Thermal images are condition-dependent evidence
A PV thermal image is only meaningful when the array is receiving enough sunlight, operating under load, and being scanned with awareness of angle and reflection. A module that looks normal under weak irradiance may show a defect under stronger sun. A shiny glass surface can reflect the sky, the technician, nearby buildings, or roof objects.
Inspection conditions checklist
| Condition | Why it matters |
|---|---|
| Stable sunlight | Clouds moving across strings can create temporary patterns that look like defects. |
| Sufficient irradiance | Thermal contrast increases when modules are producing meaningful power. |
| Array operating under load | Open-circuit modules may not heat the same way as operating modules. |
| Controlled angle | Glass reflections can imitate hot or cold areas. Scan from multiple angles. |
| Known string map | A hot module means more when you know which string and MPPT input it belongs to. |
Thermal patterns and next tests
| Pattern | Possible cause | Confirm with |
|---|---|---|
| One cell or small cell group hot | Cell crack, shading damage, local defect, soiling spot. | Visual inspection, I-V curve if available, compare module output, inspect for shade/soiling. |
| One substring rectangular area hot | Bypass diode activity, substring issue, partial shading. | Shade check, voltage/current comparison, junction-box inspection. |
| Whole module warmer than neighbors | Mismatch, soiling, poor ventilation, lower output, connection issue. | String current, module position, rear ventilation, soiling inspection. |
| Connector or combiner termination hot | High resistance connection, loose terminal, corrosion, incompatible connector. | De-energized inspection by qualified person, torque/connector check, current loading. |
| Long conductor or fuse holder hot | Overload, poor contact, undersized/failed component. | Current measurement, component rating, termination inspection. |
| Bright/cold patch that moves with camera angle | Reflection from sky, sun, technician, or nearby object. | Change angle and compare. Reflections move; real heat stays on the component. |
Scanning workflow
- Review the string map and expected operating state before going to the roof or array.
- Check irradiance, time, weather, and whether the inverter is producing power.
- Scan wide first to find abnormal modules, then scan closer for pattern detail.

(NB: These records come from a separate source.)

-- ==== Sys2Proof/Machine/StartOps.lean ====
section
/-!
DEFINITION. Shared operations of resets and starts (21, 24): the reset domains PCR and PWS (R14), the partial reset of a C-die
(R521 to R524), and the starts with their failures (R511 to R519).
-/

namespace Sys2Proof.Machine

/-! ### PCR and PWS (R14, R487, R515, R559) -/

/-- R515: a ring context keeps its fields and indices through PWS. -/
def Ring.afterPws (g : Ring) : Ring :=
  { g with inProgress := 0, sinceIrq := 0, oldest := 0, fetching := false, dead := false, held := [] }

/-- R515: a function context keeps its fields through PWS. -/
def FnCtx.afterPws (c : FnCtx) : FnCtx :=
  { weight := c.weight, fetchCap := c.fetchCap, tagLo := c.tagLo, tagHi := c.tagHi, tagDefault := c.tagDefault, rate := c.rate
    credit := c.credit, usedLast := c.usedLast, deferred := c.deferred, rateNow := c.rate }

/-- R515: a media target keeps its entry through PWS. -/
def Target.afterPws (t : Target) : Target :=
  { port := t.port, flags := t.flags, rid := t.rid, nsid := t.nsid, lbaLog2 := t.lbaLog2, zonesOpen := t.zonesOpen
    qpFirst := t.qpFirst, qpCount := t.qpCount, zoneFirst := t.zoneFirst, zoneCount := t.zoneCount }

/-- R515: a queue pair keeps its entry through PWS. -/
def QPair.afterPws (q : QPair) : QPair :=
  { sqBase := q.sqBase, cqBase := q.cqBase, qlog2 := q.qlog2, flags := q.flags, target := q.target, msiData := q.msiData
    msiAddr := q.msiAddr }

/-- A Bilum port's map as Gunel saves it for a verifying link start (R350); the C-die's copy is cleared (R352). -/
def BPort.afterPws (x : BPort) : BPort := { failed := x.failed, lost := x.lost, width := x.width }

/-- R14, R487, R515: PWS: every field of the PCR domain stays, and what R515 and the blocks' own rules name beside it: DRAM and
its marks, the contexts and entries, the assignment of home-agent pairs, Gunel, Flacon, withdrawn tiles and fenced channels.
(DEDUCED, log 83) -/
def Chip.warmReset (k : Chip) : Chip :=
  let fenced := (List.range 16).filter k.chFenced
  let k' : Chip :=
    { regs := k.regs.filter fun e => keyDom e.1 == 0
      mem := k.mem, poison := k.poison, out := k.out, free := k.free, time := k.time
      beat := { issued := k.beat.issued, stopped := k.beat.stopped }
      re := { rings := Tbl.mapVals {} k.re.rings fun _ g => g.afterPws, fns := Tbl.mapVals {} k.re.fns fun _ c => c.afterPws }
      hf := { ranges := k.hf.ranges }
      cn := { windows := Tbl.mapVals {} k.cn.windows fun _ w => { entry := w.entry, gen := w.gen }, routes := k.cn.routes }
      mq := { targets := Tbl.mapVals {} k.mq.targets fun _ t => t.afterPws, qps := Tbl.mapVals {} k.mq.qps fun _ q => q.afterPws
              present := k.mq.present }
      tiles := Tbl.mapVals {} k.tiles fun _ t => { failed := t.failed }
      coh := { pairs := Tbl.mapVals {} k.coh.pairs fun _ q => { q with failing := false, inTest := false } }
      bl := { ports := Tbl.mapVals {} k.bl.ports fun _ x => x.afterPws }
      mc := { untrained := k.mc.untrained, installed := k.mc.installed }
      qt := { entries := Tbl.mapVals 1 k.qt.entries fun _ v => v % 4 }
      flt := { fatal := k.flt.fatal, enables := k.flt.enables }
      pwr := { pkg := .starting, refLost := k.pwr.refLost }
      gn := { k.gn with tests := k.gn.tests.filter fun x => !x.running, droops := [] }
      start := k.start
      fl := k.fl }
  fenced.foldl (fun k c => k.wr (MC_STATUS.STATE c) 5) k'
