/-- R425, R426: the segments that wait for a replay, in the order in which they failed. -/
def Chip.startReplays (k : Chip) : Chip :=
  k.re.replays.foldl (fun k c => match k.replayEngine c with
    | some e => { k with re := { k.re with replays := k.re.replays.filter (· != c) } }.startSeg e c true
    | none => k) k

/-- R543: a slot given: from credit, the internal pool's from its reserve, or from surplus. -/
def Chip.countSlot (k : Chip) (c charge : Nat) : Chip := k.count 1 (k.job c).holder (ofBool (charge == 2)) 1

/-- Steps 4 and 5 of R38: replays first, then the plan of the beat, and the segments that it leaves waiting counted; the jobs
that wait for accumulator space and now find it are ready (R138). No segment starts during a change of the DRAM rate (R373) or
after a Package-fatal stop (R419). -/
def Chip.dispatch (k : Chip) : Chip :=
  if k.mc.change.any (·.running) || k.flt.fatal then k else
  let k := k.startReplays.allocRegions
  let ready := (k.re.jobs.map (·.1)).filter k.jobReady
  let k := k.planBeat.countDeferred ready
  let k := k.re.plan.foldl (fun k p => (k.countSlot p.2.1 p.2.2).startSeg p.1 p.2.1 false) k
  { k with re := { k.re with plan := [] } }

/-! ### The whole boundary -/

/-- R84, R439, R520, R524: a window begins: its figures, the deferred tests, a partial reset that is due. -/
def Chip.windowBegins (k : Chip) : Chip :=
  let k := (k.takeWindow.testBoundary true).autoReset
  { k with beat := { k.beat with windowDue := false } }

/-- R76, R187, R195, R240, R439, R474 to R481: what else a boundary does: power and operating points, tests, windows of Conos,
pushes and media commands, and the coalescing timers (R77). -/
def Chip.services (k : Chip) : Chip :=
  let k := (k.powerBoundary.testBoundary false).commitWindows
  let k := if k.flt.fatal then k else k.retryPushes.issuePlaces.flushTargets
  (k.re.rings.map (·.1)).foldl Chip.coalExpiry k

/-- BEAT_BOUNDARY (R38): phase 7 ends and the next beat begins. At the start of a share window the window and the dispatch are
left to WINDOW_BOUNDARY. (DEDUCED, log 25; DESIGN CHOICE, log 19 and 24) -/
def Chip.beatBoundary (k : Chip) (power temps : List Nat) (slacks : List Int) (queues : List (Nat × Nat)) : Chip :=
  if !k.ticking then k else
  let k := if k.beat.windowDue then k.windowBegins else k
  let k := (k.phaseEnd power temps slacks queues).stepOne
  let withheld := k.mc.change.any (·.running)
  let k := (k.dropFunctions.rebuildRegions.commitAll withheld).stopNoSpace.endJobs
  let k := k.decisions
  let k := (k.unfinishedAll (k.mc.change.any (·.running))).services
  let k := if k.now % 256 == 0 then { k with beat := { k.beat with windowDue := true } } else k.dispatch
  k.endEntry

/-- WINDOW_BOUNDARY (R84): the window of this beat begins, and its segments start. (DESIGN CHOICE, log 24) -/
def Chip.windowBoundary (k : Chip) : Chip := if k.ticking && k.beat.windowDue then k.windowBegins.dispatch else k

/-- PHASE_BOUNDARY (R29, R398, R399): a phase ends and the next one of the beat begins; the end of phase 7 is the beat
boundary. (DESIGN CHOICE, log 19) -/
def Chip.phaseBoundary (k : Chip) (power temps : List Nat) (slacks : List Int) (queues : List (Nat × Nat)) : Chip :=
  if !k.ticking || 7 ≤ k.beat.phase then k else
  let k := (k.phaseEnd power temps slacks queues).moveTime (k.beat.phase + 1)
  Chip.refillAll { k with beat := { k.beat with phase := k.beat.phase + 1 } }

end Sys2Proof.Machine
end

- Capture both thermal and visible images from similar positions.
- Use manual span or locked scale when comparing similar modules.

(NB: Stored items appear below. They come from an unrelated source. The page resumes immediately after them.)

-- ==== Sys2Proof/Machine/Caches.lean ====
section
/-!
DEFINITION. The commands of the caches (11): staging ways, the accumulator lock, and uncorrectable errors.
-/

namespace Sys2Proof.Machine

/-- The record of a cache error (R270, R289, R414 to R417): the tile, the L3 slice or the bank, and the address. -/
def Chip.logCache (k : Chip) (place : CachePlace) (unit cls action line : Nat) : Chip :=
  let (type, n, i0) := match place with
    | .l1 | .l2 => (0, ((k.tile unit).hart).getD 0xFFFF, unit)
    | .l3 => (6, unit, 64 * line)
    | .bank => (5, unit, 64 * line)
  k.log { cls := cls, unitType := type, unit := n, action := action, info0 := i0 }

/-- R270, R289: a dirty line is marked and stays in the hierarchy. -/
def Chip.poisonAt (k : Chip) (place : CachePlace) (unit line : Nat) : Chip :=
  match place with
  | .bank => k.mark line
  | _ =>
    let d := unit / 28
    if (k.dieLine line d).st == .i then k else
    let bytes := k.dieBytes line d
    k.setDieLine line d fun c => { c with data := some bytes, poison := true }

/-- R289: an L3 slice whose tag is lost: it is fenced, and the lines it held dirty are poisoned at their homes. -/
def Chip.sliceLost (k : Chip) (unit : Nat) : Chip :=
  let d := unit / 28
  let inSlice := fun (e : Nat × DieLine) => e.1 % 16 == d && (Config.l3Place (e.1 / 16)).1 == unit % 28
  let k := (k.coh.die.filter fun e => inSlice e && (e.2.st == .m || e.2.st == .o)).foldl (fun (k : Chip) e =>
    let l := e.1 / 16
    ({ k with poison := k.poison.set false l true }).setHomeLine l
      (match k.homeLine l with
        | .ownedShared _ => .shared
        | _ => .none)) k
  { k with coh := { k.coh with
      die := k.coh.die.filter fun e => !inSlice e
      slicesFenced := if k.coh.slicesFenced.contains unit then k.coh.slicesFenced else unit :: k.coh.slicesFenced } }

/-- R289: a system-cache bank whose tag is lost: it is fenced, and its lines are served by DRAM from then on (R383). -/
def Chip.bankLost (k : Chip) (unit : Nat) : Chip :=
  { k with coh := { k.coh with
      banksFenced := if k.coh.banksFenced.contains unit then k.coh.banksFenced else unit :: k.coh.banksFenced } }

/-- R270, R289: an uncorrectable error. (DEDUCED, log 66) -/
def Chip.cacheError (k : Chip) (place : CachePlace) (unit : Nat) (kind : LineKind) (line : Nat) : Chip :=
  match kind with
  | .clean | .staging => k.logCache place unit 0 1 line
  | .dirty => (k.poisonAt place unit line).logCache place unit 1 2 line
  | .accumulator => match k.acc.find line with
    | some g => k.accLost g.job
    | none => k
  | .tag => match place with
    | .l3 => (k.sliceLost unit).logCache place unit 2 9 line
    | .bank => (k.bankLost unit).logCache place unit 2 9 line
    | _ => k.logCache place unit 0 1 line

/-! ### The commands -/

/-- STAGING_WAY_EMPTY (R282): the engine joins dispatch at the next boundary. -/
def execStagingWayEmpty (engine : Nat) (s : State) : Host.Outcome State Fault Refusal :=
  s.commit (s.chip.setEngine engine fun g => { g with stagingBusy := false })

/-- ACCUM_WAYS_LOCKED (R283). -/
def execAccumWaysLocked (s : State) : Host.Outcome State Fault Refusal :=
  s.commit { s.chip with coh := { s.chip.coh with lockWaits := 0 } }

/-- CACHE_UNCORRECTABLE (R270, R289). -/
def execCacheUncorrectable (place : CachePlace) (unit : Nat) (kind : LineKind) (line : Nat) (s : State) :
    Host.Outcome State Fault Refusal :=
  s.commit (s.chip.cacheError place unit kind line)

end Sys2Proof.Machine
end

- Inspect connectors, combiners, disconnects, and inverter terminals where accessible and safe.
- Translate every thermal finding into a follow-up electrical or visual test.
Beginner mistakes that create false findings
- Scanning too early, too late, or under fast-moving clouds.
- Trusting automatic color scale across different images.
- Standing where the camera sees reflected sky or the technician’s body.
- Calling every hot cell a failed module without checking shade, soiling, and string behavior.
- Failing to inspect connectors and terminations, where high resistance can create serious heat.
- Not recording load state. A disconnected or curtailed inverter changes the thermal picture.
Recommended tools for PV thermal inspection
Useful equipment includes a thermal camera, visible camera, irradiance meter, DC clamp meter, digital multimeter, insulation tester, and a strong location-tagging report process.